● WHAT TO PRODUCE: In the entries that follow, the lines from the one with "requests, jobs and" through the one with "def Obligations.StepKeepsTheQueuesWithinTheirLimits : Prop" are the ones to write out, exactly and with both ends included. Nothing else should appear.
======== RECORDS TO USE
-- ==== Sys2Proof/Certificates/Slice0/Obligations.lean ====
section
/-! DEFINITION. The statements about the model that are to be proved. -/

open Sys2Proof Sys2Proof.Machine

/-! ## The machine as a whole -/

/-- A step runs the command at the front of the queue with the queue's rest, and idles on an empty queue. The queue and the
idling are the model's (log 5). -/
def Obligations.StepRunsTheFrontCommand : Prop :=
  ∀ (c : Instr) (rest : List Instr) (s : State),
    step { s with pending := c :: rest } = exec c { s with pending := rest } ∧
    step { s with pending := [] } = .next { s with pending := [] }

/-- Every command is answered with a next state in every state, in one happening, and exec leaves the queue of commands alone. The
queue is the model's (log 5), and so is that a command naming a happening the state cannot have is answered with the same state
(log 4). What each command's effect is, the statements below say. -/
def Obligations.EveryCommandCompletesAndKeepsTheQueue : Prop :=
  ∀ (c : Instr) (s : State), ∃ t, exec c s = .next t ∧ t.pending = s.pending

/-- Every step keeps the array's canonical form, whatever it programs, erases or tears. -/
def Obligations.StepKeepsTheArrayForm : Prop :=
  ∀ s t : State, ArrayLaw s → step s = .next t → ArrayLaw t

/-- Law 1: every step keeps the limits of the link: 4 requests, 2 jobs in distinct entries, credits in use equal to the
requests, jobs and replies held and at most 6, and a transmitter that sends only a reply there is (R160, R164, R166).
Law 5: every step keeps the commit queue at one entry for a channel, with the five queue causes (R36, R37). -/
def Obligations.StepKeepsTheQueuesWithinTheirLimits : Prop :=
  (∀ s t : State, LinkLaw s → step s = .next t → LinkLaw t) ∧
  (∀ s t : State, QueueLaw s → step s = .next t → QueueLaw t)

/-- Law 4: every step keeps the saturating counts within their maxima: the pending counts, the lost-edge counts (live, committed
and in a snapshot), the deltas, the notice counts and the discarded-frame count (R10, R21, R146, R159).
Every step keeps the notice table: pending exactly when counted, clear otherwise, POWER never masked (R146, R148). -/
def Obligations.StepKeepsCountsAndNoticesInRange : Prop :=
  (∀ s t : State, CountLaw s → step s = .next t → CountLaw t) ∧
  (∀ s t : State, NoticeLaw s → step s = .next t → NoticeLaw t)

/-- Law 10: every step keeps the staged configuration equal to the live one while the session is CLOSED (R103).
Law 12: every step confines counting, pending counts, the queues, host jobs and an OPEN session to RUN
(R13, R38, R167, R168). -/
def Obligations.StepKeepsCountingRequestsAndEditsConfined : Prop :=
  (∀ s t : State, StagedLaw s → step s = .next t → StagedLaw t) ∧
  (∀ s t : State, RunLaw s → step s = .next t → RunLaw t)

/-- Every step keeps the power monitor's items consistent with one another (R113, R118, R119, R127, R129, R132, R133). That a part
without supply stands in START with no operation is the model's choice (log 15). -/
def Obligations.StepKeepsThePowerMonitorConsistent : Prop := ∀ s t : State, PowerLaw s → step s = .next t → PowerLaw t

/-- The state after reset meets every invariant above, and stands at the entry into START with its first read in progress. That
the state after reset is a power-on with its first read begun is the model's choice (log 1). -/
def Obligations.ResetMeetsTheInvariants : Prop :=
  ArrayLaw State.reset ∧ LinkLaw State.reset ∧ CountLaw State.reset ∧ QueueLaw State.reset ∧ StagedLaw State.reset ∧
    RunLaw State.reset ∧ PowerLaw State.reset ∧ NoticeLaw State.reset ∧ StartEntered State.reset .powerOn ∧
    FirstRead State.reset

/-- Law 9: the live configuration, its generation and the live sector change only at the end of CONFIG_SCAN's last read, at the
PASS of the slot 0 program of the APPLY job at work, and where working memory is lost with the supply (R102, R106, R110; log 3,
log 15 for its contents then). -/
def Obligations.LiveConfigurationChangesOnlyAtScanAndApply : Prop :=
  ∀ (c : Instr) (s t : State), exec c s = .next t →
    t.config.live ≠ s.config.live ∨ t.config.generation ≠ s.config.generation ∨ t.config.liveSector ≠ s.config.liveSector →
    (c = .scanReadEnd ∧ ∃ n, 7 ≤ n ∧ s.scan.step = .config n) ∨
      (c = .imageProgramEnd .pass ∧ ∃ j image p, s.arrayJob? = some j ∧ j.state = .apply image (some p) ∧
        p.step = .program 0) ∨
      c = .supplyLoss ∨ ∃ p, c = .powerOn p

/-- R149: the armed flag is disarmed only by a FETCH_NOTICE, and armed only by an ACK_NOTICE or a start; the mask changes only by
a SET_NOTICE_MASK or a start (R148). A TICK in which the executor takes such a request counts as the request. -/
def Obligations.ArmedFlagAndMaskChangeOnlyByTheirRequests : Prop :=
  ∀ (c : Instr) (s t : State), exec c s = .next t →
    (s.notices.armed = true → t.notices.armed = false → executes s .fetchNotice c) ∧
    (s.notices.armed = false → t.notices.armed = true → executes s .ackNotice c ∨ t.power.device = .start) ∧
    (t.notices.mask ≠ s.notices.mask → executes s .setNoticeMask c ∨ t.power.device = .start)

/-- R94: while the part runs, a ring sector's erase count changes only at the end of a COUNT program of that sector, and then
by 1. START's scan, which sets the counts, is excluded by the device state. -/
def Obligations.EraseCountsGrowOnlyAtCountEnds : Prop :=
  ∀ (c : Instr) (s t : State) (r : RingSector), PowerLaw s → exec c s = .next t →
    s.power.device ≠ .start → t.power.device ≠ .start →
    (t.store.table.get r).eraseCount ≠ (s.store.table.get r).eraseCount →
    (∃ o, c = .countProgramEnd o) ∧ s.engine.phase = .count r ∧
      (t.store.table.get r).eraseCount = (s.store.table.get r).eraseCount + 1

/-! ## The array -/

/-- Only the ends of programs and erases, and the commands that can tear one, change a byte of the array: reads, requests,
characters, pins and ticks change none (R57, R59, R61). -/
def Obligations.ArrayChangesOnlyAtWritingEndsAndTears : Prop :=
  ∀ (c : Instr) (s t : State), exec c s = .next t → ¬ writesArray c → t.array = s.array

/-- The end of a program changes its own bytes only and turns no 0 into a 1; on PASS each of its bytes is what stood there with
the programmed byte's zeros cleared, which is the programmed byte where the byte was erased (R57, R59; log 21 for a byte that
was not erased, log 23 for the confirm mark, which is no byte of a record program).
The end of an erase changes its own sector only, and on PASS every byte of it reads FFh (R57, R59, R60). An end whose ABORTED
does not agree with FLUSH entry's abort is no happening of the part, and nothing changes (log 4). -/
def Obligations.ProgramAndEraseEndsActOnTheirOwnBytes : Prop :=
  (∀ (c : Instr) (s t : State) (op : Operation) (o : ProgramOutcome), ArrayLaw s → s.store.op = some op →
    endsProgram c = some (op.task, o) → exec c s = .next t →
    (∀ a, ¬ op.covers a → Memory.read t.array a = Memory.read s.array a) ∧ OnlyClears s.array t.array ∧
    (o = .pass → ∀ (i : Nat) (h : i < op.bytes.length),
      Memory.read t.array (op.address + i) = Memory.read s.array (op.address + i) &&& op.bytes[i] ∧
      (Memory.read s.array (op.address + i) = 0xFF → Memory.read t.array (op.address + i) = op.bytes[i]))) ∧
  (∀ (c : Instr) (s t : State) (op : Operation) (o : EraseOutcome), s.store.op = some op →
    endsErase c = some (op.task, o) → exec c s = .next t →
    ((o = .aborted ↔ op.aborting = true) →
      (∀ a, ¬ op.sector.covers a → Memory.read t.array a = Memory.read s.array a) ∧
      (o = .pass → ∀ a, op.sector.covers a → Memory.read t.array a = 0xFF)) ∧
    (¬ (o = .aborted ↔ op.aborting = true) → t = s))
================
● ANSWER SECTION:
requests, jobs and replies held and at most 6, and a transmitter that sends only a reply there is (R160, R164, R166).
Law 5: every step keeps the commit queue at one entry for a channel, with the five queue causes (R36, R37). -/
def Obligations.StepKeepsTheQueuesWithinTheirLimits : Prop :=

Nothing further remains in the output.